28.0 Fast Track Review
We offer fast track review and full online publication in minimum time of four weeks. All the research articles of exceptional clinical importance or having some important public policy reason for urgent publication maybe dealt according to fast track policy. The Editorial board will consider your application for Fast Track Review only if:
- You will also be required to explain clearly in your cover letter/ rapid review form why your article is of sufficient importance and urgency to jump the queue.
- Upon submission of the paper the author/authors will suggest three or four people who might be suitable reviewers for research paper and give their contact details (including email).
- If only minor amendments are suggested by the reviewers, then we will try to publish your reseach paper on fast track policy after 4 weeks and not more than 6 weeks.
- We will communicate our decision of dealing with your paper on fast track and suggest changes in the paper if needed.
- The revised manuscript must be resubmitted within 48 hours of emailing you about changes required, please include table of corrections in revised manuscript.
- If the paper is accepted we will try to publish it as soon as possible.

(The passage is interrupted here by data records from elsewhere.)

-- ==== Sys2Proof/Machine/Tab.lean ====
section
/-! DEFINITION. Sparse arrays in one canonical form: keys strictly rising. Register arrays, unit tables and memory are held this
way, so that equal contents are equal data. A key that is not listed reads as the array's default. -/

namespace Sys2Proof.Machine

/-- A sparse array: (index, value) pairs, indices strictly rising. -/
abbrev Tab (α : Type) := List (Nat × α)

/-- The value listed under a key. -/
def Tab.find? {α : Type} : Tab α → Nat → Option α
  | [], _ => none
  | (k, v) :: t, n => if n = k then some v else Tab.find? t n

/-- The value under a key, the default where none is listed. -/
def Tab.getD {α : Type} (t : Tab α) (n : Nat) (d : α) : α := (Tab.find? t n).getD d

/-- Whether a key is listed. -/
def Tab.mem {α : Type} (t : Tab α) (n : Nat) : Bool := (Tab.find? t n).isSome

/-- The array with a key listed, in its place in the order. -/
def Tab.insert {α : Type} : Tab α → Nat → α → Tab α
  | [], n, v => [(n, v)]
  | (k, w) :: t, n, v =>
    if n < k then (n, v) :: (k, w) :: t
    else if n = k then (n, v) :: t
    else (k, w) :: Tab.insert t n v

/-- The array with a key not listed. -/
def Tab.erase {α : Type} (t : Tab α) (n : Nat) : Tab α := t.filter (fun p => p.1 != n)

/-- The array with no key in [lo, lo + n) listed. -/
def Tab.eraseRange {α : Type} (t : Tab α) (lo n : Nat) : Tab α :=
  t.filter (fun p => decide (p.1 < lo) || decide (lo + n ≤ p.1))

/-- A write: the default is not listed, so the form stays canonical. -/
def Tab.put {α : Type} [DecidableEq α] (t : Tab α) (n : Nat) (v d : α) : Tab α :=
  if v = d then Tab.erase t n else Tab.insert t n v

/-- An update of one element of an array of records. -/
def Tab.modify {α : Type} [DecidableEq α] (t : Tab α) (n : Nat) (d : α) (f : α → α) : Tab α :=
  Tab.put t n (f (Tab.getD t n d)) d

/-- Keys strictly rising from a bound. -/
def Tab.sortedFrom {α : Type} : Nat → Tab α → Bool
  | _, [] => true
  | lo, (k, _) :: t => decide (lo ≤ k) && Tab.sortedFrom (k + 1) t

/-- The canonical form: keys strictly rising, no entry equal to its default. -/
def Tab.wf {α : Type} [DecidableEq α] (t : Tab α) (d : Nat → α) : Bool :=
  Tab.sortedFrom 0 t && t.all (fun p => decide (p.2 ≠ d p.1))

/-- The first entry a test accepts. -/
def Tab.first? {α : Type} (t : Tab α) (f : Nat × α → Bool) : Option (Nat × α) := List.find? f t

/-- The keys listed. -/
def Tab.keys {α : Type} (t : Tab α) : List Nat := t.map (·.1)

/-- The values listed. -/
def Tab.vals {α : Type} (t : Tab α) : List α := t.map (·.2)

end Sys2Proof.Machine
end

- If major changes/revision are required in the research paper, the article will not be dealt on fast track policy.
- All postgraduate students having compulsory requirement of publication for completion of PHd/2nd Fellowship degrees would be dealt with fast track policy .
Exceptions to all the timelines above include the situation where a theme issue is planned for a particular date, when the paper arrives over a public holiday, you when you need longer than 48 hours to revise the manuscript, or as otherwise negotiated.

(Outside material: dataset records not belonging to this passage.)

-- ==== Sys2Proof/Machine/Windows.lean ====
section
/-! DEFINITION. The journal (R450 to R452), the window a running pass holds open (R317 to R320), and tally signals that reach a shelf
(R265). -/

namespace Sys2Proof.Machine

/-! ## Journal -/

/-- A record of 16 bytes goes into the journal region (R451, R452): each shelf's buffer drains at once (notes/assumptions/33.md). -/
def State.jnlWrite (s : State) (w1 : Nat) : State :=
  let next := s.field R.OBS_JNL_STATUS 0 32
  let size := 65536 * s.field R.OBS_JNL_CTL 2 13
  if s.regBit R.OBS_JNL_STATUS 32 then s
  else
    let a := 4096 * s.field R.OBS_JNL_BASE 12 36 + 16 * next
    let s := { s with mem := Memory.writeN s.mem a (leBytes 8 s.now.toNat ++ leBytes 8 w1) }
    if next + 1 < size then s.setField R.OBS_JNL_STATUS 0 32 (next + 1)
    else if s.regBit R.OBS_JNL_CTL 1 then s.setField R.OBS_JNL_STATUS 0 32 0
    else (((s.setField R.OBS_JNL_STATUS 0 32 (next + 1)).setRegBit R.OBS_JNL_STATUS 32 true).event R.OBS_EVENT 4).log 12 K.journalFull

/-- Shelf and carrel are journalled (R450, Table 18-7). -/
def State.jnlShelf (s : State) (sh c : Nat) : Bool :=
  s.regBit R.OBS_JNL_CTL 0
    && (s.field R.OBS_JNL_FILTER 0 10 == 0 || s.field R.OBS_JNL_FILTER 0 10 == c)
    && decide (s.field R.OBS_JNL_FILTER 10 12 ≤ sh) && decide (sh ≤ s.field R.OBS_JNL_FILTER 22 12)

/-- A folio's record: KIND 0 begin, 1 end with its OUTCOME. -/
def State.jnlFolio (s : State) (kind sh c core eng slot lap outcome : Nat) : State :=
  if s.jnlShelf sh c && s.regBit R.OBS_JNL_CTL (15 + eng)
      && (s.regBit R.OBS_JNL_FILTER 42 || s.field R.OBS_JNL_FILTER 34 8 == core) then
    s.jnlWrite (kind + sh * 4 + b2n s.holdover * 2 ^ 14 + c * 2 ^ 15 + core * 2 ^ 25 + eng * 2 ^ 33 + slot * 2 ^ 35 + lap * 2 ^ 47
      + outcome * 2 ^ 59)
  else s

/-- A pass's record: KIND 2 start, 3 end. -/
def State.jnlPass (s : State) (kind sh c pass : Nat) : State :=
  if s.jnlShelf sh c && s.regBit R.OBS_JNL_CTL 18 then
    s.jnlWrite (kind + sh * 4 + b2n s.holdover * 2 ^ 14 + c * 2 ^ 15 + pass * 2 ^ 25)
  else s

/-! ## The running pass -/

/-- A running pass changed. -/
def State.modRun (s : State) (sh : Nat) (f : Running → Running) : State :=
  match (s.shelf sh).run with
  | some r => s.setShelf sh { s.shelf sh with run := some (f r) }
  | none => s

/-- A core of a running pass. -/
def Running.core (r : Running) (j : Nat) : CoreSt := Tab.getD r.cores j (CoreSt.fresh r.firsts.1 r.firsts.2.1 r.firsts.2.2)

/-- A core written. -/
def Running.setCore (r : Running) (j : Nat) (c : CoreSt) : Running := { r with cores := Tab.insert r.cores j c }

/-- A core of the pass on shelf sh changed. -/
def State.modCore (s : State) (sh j : Nat) (f : CoreSt → CoreSt) : State := s.modRun sh (fun r => r.setCore j (f (r.core j)))

/-- A tally. -/
def CoreSt.tallyAt (c : CoreSt) (t : Nat) : Nat := (Tab.getD c.tally t 0).toNat

/-- An increment applied modulo 2^16 (R263). -/
def CoreSt.bump (c : CoreSt) (t inc : Nat) : CoreSt :=
  { c with tally := Tab.put c.tally t (BitVec.ofNat 16 (c.tallyAt t + inc)) 0 }

/-- A tally increment reaches a lending shelf, which then returns to the full clock (R436). -/
def State.wake (s : State) (sh : Nat) : State :=
  if s.pwr.lending.contains sh && !Tab.mem s.pwr.wakes sh then { s with pwr := { s.pwr with wakes := Tab.insert s.pwr.wakes sh s.stp.total } }
  else s

/-- A signal's increment applied to one core or to every core of the pass that runs on sh. -/
def State.applySignal (s : State) (sh : Nat) (core : Option Nat) (t inc : Nat) : State :=
  let s := s.wake sh
  match core with
  | some j => s.modCore sh j (fun c => c.bump t inc)
  | none => (List.range 256).foldl (fun s j => s.modCore sh j (fun c => c.bump t inc)) s

/-! ## Tally signals (R265) -/

/-- A pass entry is the one a signal names. -/
def PassEntry.isPass (e : PassEntry) (carrel tag pass : Nat) : Bool := e.carrel == carrel && e.tag == tag && e.pass == pass

/-- The pass a signal names waits in the shelf's queue or frozen plan. -/
def Shelf.awaits (x : Shelf) (carrel tag pass : Nat) : Bool :=
  (x.queue ++ x.plan).any (fun e => e.isPass carrel tag pass)

/-- A signal is judged at its shelf: applied, held, or dropped with TALLY_STALE. -/
def State.judgeSignal (s : State) (sh : Nat) (g : TallySig) : State :=
  let x := s.shelf sh
  if x.run.any (fun r => r.e.isPass g.carrel.toNat g.tag.toNat g.pass.toNat) then
    s.applySignal sh (g.core.map (·.toNat)) g.tally.toNat g.inc.toNat
  else if x.awaits g.carrel.toNat g.tag.toNat g.pass.toNat then s.setShelf sh { x with early := x.early ++ [g] }
  else s.log (shelfSource sh) K.tallyStale g.carrel.toNat (shelfAdr sh 0) g.tag.toNat g.pass.toNat

/-- Posted traffic joins what is held back at a shelf. -/
def State.holdBack (s : State) (sh : Nat) (h : Held) : State := s.setShelf sh { s.shelf sh with posted := (s.shelf sh).posted ++ [h] }

/-- A signal reaches a shelf: while its early-signal buffer of 256 is full, or other traffic waits there, it waits its turn. -/
def State.deliverSignal (s : State) (sh : Nat) (g : TallySig) : State :=
  if 256 ≤ (s.shelf sh).early.length ∨ !(s.shelf sh).posted.isEmpty then s.holdBack sh (.signal g) else s.judgeSignal sh g

/-- TALLY_SIGNAL (R265). -/
def execTallySignal (sh : ShelfNo) (sig : TallySig) (s : State) : Out :=
  .next (if s.running then s.deliverSignal sh.toNat sig else s)

/-! ## Windows (R317 to R320) -/

/-- The window a pass opens at its start (R317): its loan's base and size, and the carrel's settings as they stand. -/
def State.windowOf (s : State) (c base size : Nat) : Option Window :=
  let w := s.reg (R.LND_WINDOW c)
  let lo := fld w 1 13 * 64
  let hi := min (lo + fld w 14 14 * 64) size
  if bitAt w 0 && decide (lo < hi) && c != 0 then
    some { lo := base + lo, hi := base + hi, loc := bitAt w 28, rem := bitAt w 29, src := s.reg (R.LND_WINDOW_SRC c) }
  else none

/-- The source of a window access is admitted (R319): on this chip for the pass's carrel, or a peer chip. -/
def Window.admits (w : Window) (owner carrel : Nat) (peer : Option Nat) : Bool :=
  match peer with
  | none => w.loc && carrel == owner
  | some n => w.rem && decide (fld w.src 0 16 ≤ n) && decide (n ≤ fld w.src 16 16)
      && (fld w.src 32 10 == 0 || fld w.src 32 10 == carrel)

/-- Cause for which a window access is refused (R319, R466), if it is: n bytes at x, or a signal. -/
def State.windowCause (s : State) (sh x n : Nat) (signal : Bool) (carrel : Nat) (peer : Option Nat) : Option Nat :=
  let h := s.shelf sh
  if h.owner = 0 || h.clearing then some 1
  else if peer.isNone && h.owner != carrel then some 2
  else match h.run with
    | none => some 3
    | some r =>
      match r.window with
      | none => some 3
      | some w =>
        if !signal && (n = 0 || decide (256 < n)) then some 6
        else if !signal && decide (w.hi - w.lo < x + n) then some 5
        else if !w.admits r.e.carrel carrel peer then some 4
        else none

/-- WINDOW_REFUSED (R320): counted, recorded with its cause, nothing written. -/
def State.windowRefused (s : State) (sh x carrel cause : Nat) (peer : Option Nat) : State :=
  ((s.countSat R.LND_REFUSALS 16 32 1).event R.LND_EVENT 4).log 6 K.windowRefused carrel
    (shelfAdr sh x) 0 (cause + peer.getD s.chip * 2 ^ 16)

/-- A write of at most 256 bytes at window offset x of shelf sh: its status (R319, R320). An admitted write meets watchpoints (R453) and
the store's check bits (R309). -/
def State.windowWrite (s : State) (sh x : Nat) (bs : List Byte) (carrel : Nat) (peer : Option Nat) : State × Option Code :=
  match s.windowCause sh x bs.length false carrel peer with
  | some cause => (s.windowRefused sh x carrel cause peer, some (if peer.isNone then 0x2000 else 0x5004))
  | none =>
    let lo := (((s.shelf sh).run.bind (·.window)).map (·.lo)).getD 0
    let s := s.watch carrel 1 (storeAddr sh x) bs.length
    match s.storeWrite sh (lo + x) bs with
    | (s, none) => (s, none)
    | (s, some w) => (s.log (shelfSource sh) K.storeError carrel (globalAdr w) 0 (3 * 2 ^ 20), some 0x6003)

/-- A signal to the pass that owns the open window of shelf sh (R267, R319). -/
def State.windowSignal (s : State) (sh core t inc carrel : Nat) (peer : Option Nat) : State × Option Code :=
  match s.windowCause sh 0 0 true carrel peer with
  | some cause => (s.windowRefused sh 0 carrel cause peer, some (if peer.isNone then 0x2000 else 0x5004))
  | none => (s.applySignal sh (some core) t inc, none)

/-- Shelf and window offset of a local address in the shelf-store windows (Table 13-1). -/
def windowAt (a : Nat) : Nat × Nat := ((a - storeBase) / 0x80000, (a - storeBase) % 0x80000)

/-- Bytes written to open windows of this chip in writes of at most 256 bytes; all are judged before any (R156, R319). -/
def State.windowRange (s : State) (a : Nat) (bs : List Byte) (carrel : Nat) (peer : Option Nat) : State × Option Code :=
  let rows := pieces bs.length
  match rows.find? (fun q => (s.windowCause (windowAt (a + q.1)).1 (windowAt (a + q.1)).2 q.2 false carrel peer).isSome) with
  | some q => s.windowWrite (windowAt (a + q.1)).1 (windowAt (a + q.1)).2 ((bs.drop q.1).take q.2) carrel peer
  | none =>
    rows.foldl (fun (r : State × Option Code) q =>
      match r.1.windowWrite (windowAt (a + q.1)).1 (windowAt (a + q.1)).2 ((bs.drop q.1).take q.2) carrel peer with
      | (s, st) => (s, r.2.or st)) (s, none)

/-! ## Posted traffic held back (R265) -/

/-- A shelf of the windows that [a, a + n) touches holds posted traffic back. -/
def State.heldBack (s : State) (a n : Nat) : Bool :=
  inWindows a 1 && [a, a + n - 1].any (fun b => !(s.shelf (windowAt b).1).posted.isEmpty)

/-- What a record of a received packet names as its address: the local address, for a signal its shelf. -/
def packetAdr (p : Packet) (cls : Nat) : Nat :=
  if cls = 2 then shelfAdr (fld p.target 0 12) 0 else if cls = 1 ∨ cls = 3 ∨ cls = 4 then globalAdr p.target.toNat else 0

/-- A RESPONSE to a request, on channel 3. -/
def State.respond (s : State) (p : Packet) (status : Code) (data : List Byte) : State :=
  let peer := p.src.toNat
  s.enqueuePacket peer 3
    (s.packet 5 3 peer p.carrel.toNat data.length 0 p.reqId.toNat (status.setWidth 64) data)

/-- A refusal at check 5. -/
def State.regionRefused (s : State) (p : Packet) (cls : Nat) : State × MemStatus × List Byte :=
  (s.log 7 K.ilnRefused p.carrel.toNat (packetAdr p cls), some 0x5004, [])

/-- A WRITE lands in an open window (R319). -/
def State.remoteWrite (s : State) (p : Packet) : State × MemStatus × List Byte :=
  if !inWindows p.target.toNat p.len.toNat then s.regionRefused p 1
  else
    match s.windowRange p.target.toNat p.payload p.carrel.toNat (some p.src.toNat) with
    | (s, st) => (s, st, [])

/-- A SIGNAL increments a tally of the pass that owns the open window (R267, R319). -/
def State.remoteSignal (s : State) (p : Packet) : State × MemStatus × List Byte :=
  match s.windowSignal (fld p.target 0 12) (fld p.target 12 8) (fld p.target 20 5) (fld p.target 32 8) p.carrel.toNat (some p.src.toNat) with
  | (s, st) => (s, st, [])

/-- An accepted request to a window or a tally is made and answered. -/
def State.windowServe (s : State) (p : Packet) (cls : Nat) : State :=
  match if cls = 1 then s.remoteWrite p else s.remoteSignal p with
  | (s, some code, _) => s.respond p code []
  | (s, none, data) => s.respond p 0 data

/-- Posted traffic reaches a shelf: behind what still waits there it waits too. -/
def State.deliverHeld (s : State) (sh : Nat) (h : Held) : State :=
  match h with
  | .signal g => s.deliverSignal sh g
  | .write a =>
    if (s.shelf sh).posted.isEmpty then (s.windowWrite a.shelf.toNat a.offset a.data a.carrel.toNat none).1 else s.holdBack sh h
  | .remote p cls => if (s.shelf sh).posted.isEmpty then s.windowServe p cls else s.holdBack sh h

/-- Early signals held for passes that `f` picks leave the buffer, and what waits behind it goes on in order. -/
def State.dropEarly (s : State) (sh : Nat) (f : TallySig → Bool) : State :=
  let x := s.shelf sh
  x.posted.foldl (fun s h => s.deliverHeld sh h) (s.setShelf sh { x with early := x.early.filter (fun g => !f g), posted := [] })

/-- WINDOW_WRITE (R319). -/
def execWindowWrite (a : WindowAccess) (s : State) : Out :=
  .next (if s.running then s.deliverHeld a.shelf.toNat (.write a) else s)

end Sys2Proof.Machine
end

29.1 Higher Education Commission
29.2 Pakistan Medical and Dental Council
29.3 International Committee of Medical Journal Editors
29.4 Committee of Publication Ethics
29.5 Editorial Policy of New England Journal of Medicine
29.6 Editorial Policy of British Journal of Medicine
29.7 Editorial Policy of BioMed Central
29.8 World Association of Medical Editors
- Repository policy
Policy with regard to the different versions of the paper:
- Submitted version
- Accepted version (Author Accepted Manuscript)
- Published version (Version of Record)
All Versions are allowed to be deposited in an institutional or other repository of the author’s choice without embargo.